• **YOUR OBJECTIVE**: Identify all lines below that hold "none" and collect them.

• **PROVIDED DATA**:
/-- Push a value into the queue whose line stands at `pa` (R101): the state after, or none when absent or full. -/
def State.push (s : State) (pa : Nat) (v : Word) : Option State :=
  match findIdx (fun (q : SliceQueue) => q.pa == pa) s.pack.queues with
  | none => none
  | some (i, q) =>
    if (q.tail + 8192 - q.head) % 8192 = q.cap then none
    else
      let s1 := s.slicePut (pa + 192 + 8 * (q.tail % q.cap)) (natBytes v.toNat 8) .write .normal
      let q1 := { q with tail := (q.tail + 1) % 8192 }
      some (State.grantQueue { s1 with pack := { s1.pack with queues := listSet s1.pack.queues i q1 } } pa)

/-- The steward posts an event entry to a partition (R373): dropped and counted when the queue is full or absent; MSI-X
vector 1 follows a push (R375). -/
def State.pushEvent (s : State) (p : Nat) (entry : Nat) : State :=
  let x := s.part p
  let dropped := if x.live then s.setPart p { x with droppedEvents := x.droppedEvents + 1 } else s
  match x.eventq with
  | none => dropped
  | some pa =>
    match s.push pa (BitVec.ofNat 64 entry) with
    | none => dropped
    | some s1 => s1.emit (.msix p 1)

/-- An event entry is posted, or waits while the steward cores are in reset (R373, R381). -/
def State.postEvent (s : State) (p type a b : Nat) : State :=
  let e := type + a * 2 ^ 8 + b * 2 ^ 32
  if s.pack.steward.up then s.pushEvent p e
  else { s with pack := { s.pack with steward := { s.pack.steward with journal := s.pack.steward.journal ++ [.event p e] } } }

/-- A core as events name it: cluster in [5:0], core in [12:8] (R373). -/
def coreName (core : Nat) : Nat := clusterOf core + indexOf core * 2 ^ 8

/-- A message whose capability is not the target's key is diverted (R319): the containment record, the event to the owner of
the target, and ev.contain. -/
def State.contain (s : State) (core : Nat) (cap : BitVec 16) : State :=
  let s1 := s.count core .contain 1
  let st := s1.pack.steward
  let s2 := { s1 with pack := { s1.pack with steward := { st with containment := st.containment ++ [(core, s.partOf core, cap)] } } }
  match (s.cluster (clusterOf core)).owner with
  | some p => s2.postEvent p 6 (coreName core) cap.toNat
  | none => s2

/-- The pod address-space number of the issuing core's address space (R79, R80). -/
def State.pasOf (s : State) (core : Nat) : Option Nat :=
  let a := (s.core core).regs.ascr
  let p := s.partOf core
  (findIdx (fun (q : Nat × PodSpace) => q.2.part == p && q.2.asid == ascrAsid a && (ascrRoot q.2.root == ascrRoot a)) s.pack.podSpaces).map
    fun q => q.2.1

def State.capOf (s : State) (core : Nat) : BitVec 16 := (s.part (s.partOf core)).pkey

/-- A launch's count of tasks that are away changes. -/
def State.addAway (s : State) (l : Option Nat) (f : Nat → Nat) : State :=
  match l with
  | none => s
  | some id =>
    match tabGet s.pack.launches id with
    | none => s
    | some x => { s with pack := { s.pack with launches := tabSet s.pack.launches id { x with away := f x.away } } }

/-- A message to a core carries its partition's key (R319). -/
def State.capOk (s : State) (core : Nat) (cap : BitVec 16) : Bool :=
  match (s.cluster (clusterOf core)).owner with
  | some p => (s.part p).pkey == cap
  | none => false

/-- A message that enters at router `src` reaches a core: its destination is live and the capability is its owner's key (R309, R319).
One that does not is a containment fault. -/
def State.accepts (s : State) (src core : Nat) (cap : BitVec 16) : Bool := s.routeLive src (clusterOf core) && s.capOk core cap

/-- The router by which messages of other packages enter, a hub-linked one (R308): every table gives a destination the same LIVE. -/
def hubRouter : Nat := 0

/-- Event TYPE 7: an unhandled trap or a double fault (R373). -/
def State.postUnhandled (s : State) (core ctx : Nat) (group : BitVec 16) (code : Nat) : State :=
  s.postEvent (s.partOf core) 7 (coreName core + ctx * 2 ^ 16) (group.toNat + code * 2 ^ 16)

/-! ## Engine queues -/

/-- The engines in the coding of R144. -/
inductive Eng where
  | matrix | vector | transfer | copro
deriving DecidableEq, Repr

def Eng.code : Eng → Nat
  | .matrix => 0 | .vector => 1 | .transfer => 2 | .copro => 3

def Core.queue (c : Core) : Eng → List Cmd
  | .matrix => c.eng.mq | .vector => c.eng.vq | .transfer => c.eng.xq | .copro => c.eng.cq

def Core.setQueue (c : Core) (e : Eng) (q : List Cmd) : Core :=
  match e with
  | .matrix => { c with eng := { c.eng with mq := q } }
  | .vector => { c with eng := { c.eng with vq := q } }
  | .transfer => { c with eng := { c.eng with xq := q } }
  | .copro => { c with eng := { c.eng with cq := q } }

def Core.halted (c : Core) : Eng → Bool
  | .matrix => c.eng.mhalt | .vector => c.eng.vhalt | .transfer => c.eng.xhalt | .copro => c.eng.cphalt

def Core.setHalt (c : Core) (e : Eng) (b : Bool) : Core :=
  match e with
  | .matrix => { c with eng := { c.eng with mhalt := b } }
  | .vector => { c with eng := { c.eng with vhalt := b } }
  | .transfer => { c with eng := { c.eng with xhalt := b } }
  | .copro => { c with eng := { c.eng with cphalt := b } }

/-- The SCOPE of a command's record, by the record's layout (R129, R136, R149, R208, R236, R257, R269, R316); MZERO has
none and completes at CLUSTER (R239). -/
def Cmd.scope (c : Cmd) : Scope :=
  let o : Option Nat :=
    if c.op = 0x33 then some 2
    else if 0x28 ≤ c.op ∧ c.op ≤ 0x2C then some 41
    else if 0x2D ≤ c.op ∧ c.op ≤ 0x2F then some 33
    else if c.op = 0x44 then none
    else if 0x42 ≤ c.op ∧ c.op ≤ 0x47 then some 49
    else if 0x50 ≤ c.op ∧ c.op ≤ 0x5F then some 50
    else if c.op = 0x60 then some 19
    else if c.op = 0x66 then some 72
    else some 21
  match o with
  | some k => Scope.ofCode (field c.record k 1)
  | none => .cluster

/-- The policy of a command's accesses (R85, R129, R136, R149, R208, R236, R257, R269, R316): POL of its record, where 8 names the CPR
that its context held at issue. -/
def Cmd.policy (c : Cmd) : Nat :=
  let o :=
    if c.op = 0x33 then 1
    else if 0x28 ≤ c.op ∧ c.op ≤ 0x2C then 40
    else if 0x2D ≤ c.op ∧ c.op ≤ 0x2F then 34
    else if 0x42 ≤ c.op ∧ c.op ≤ 0x47 then 48
    else if 0x50 ≤ c.op ∧ c.op ≤ 0x5F then 49
    else if c.op = 0x60 then 18
    else if c.op = 0x66 then 71
    else 22
  let v := field c.record o 1
  if c.op = 0x44 ∨ v = 8 then c.pol else v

• **SOLUTION TO THIS EXERCISE**:
/-- Push a value into the queue whose line stands at `pa` (R101): the state after, or none when absent or full. -/
  | none => none
    if (q.tail + 8192 - q.head) % 8192 = q.cap then none
  | none => dropped
    | none => dropped
  | none => s2
  | none => s
    | none => s
  | none => false
none and completes at CLUSTER (R239). -/
    else if c.op = 0x44 then none
  | none => .cluster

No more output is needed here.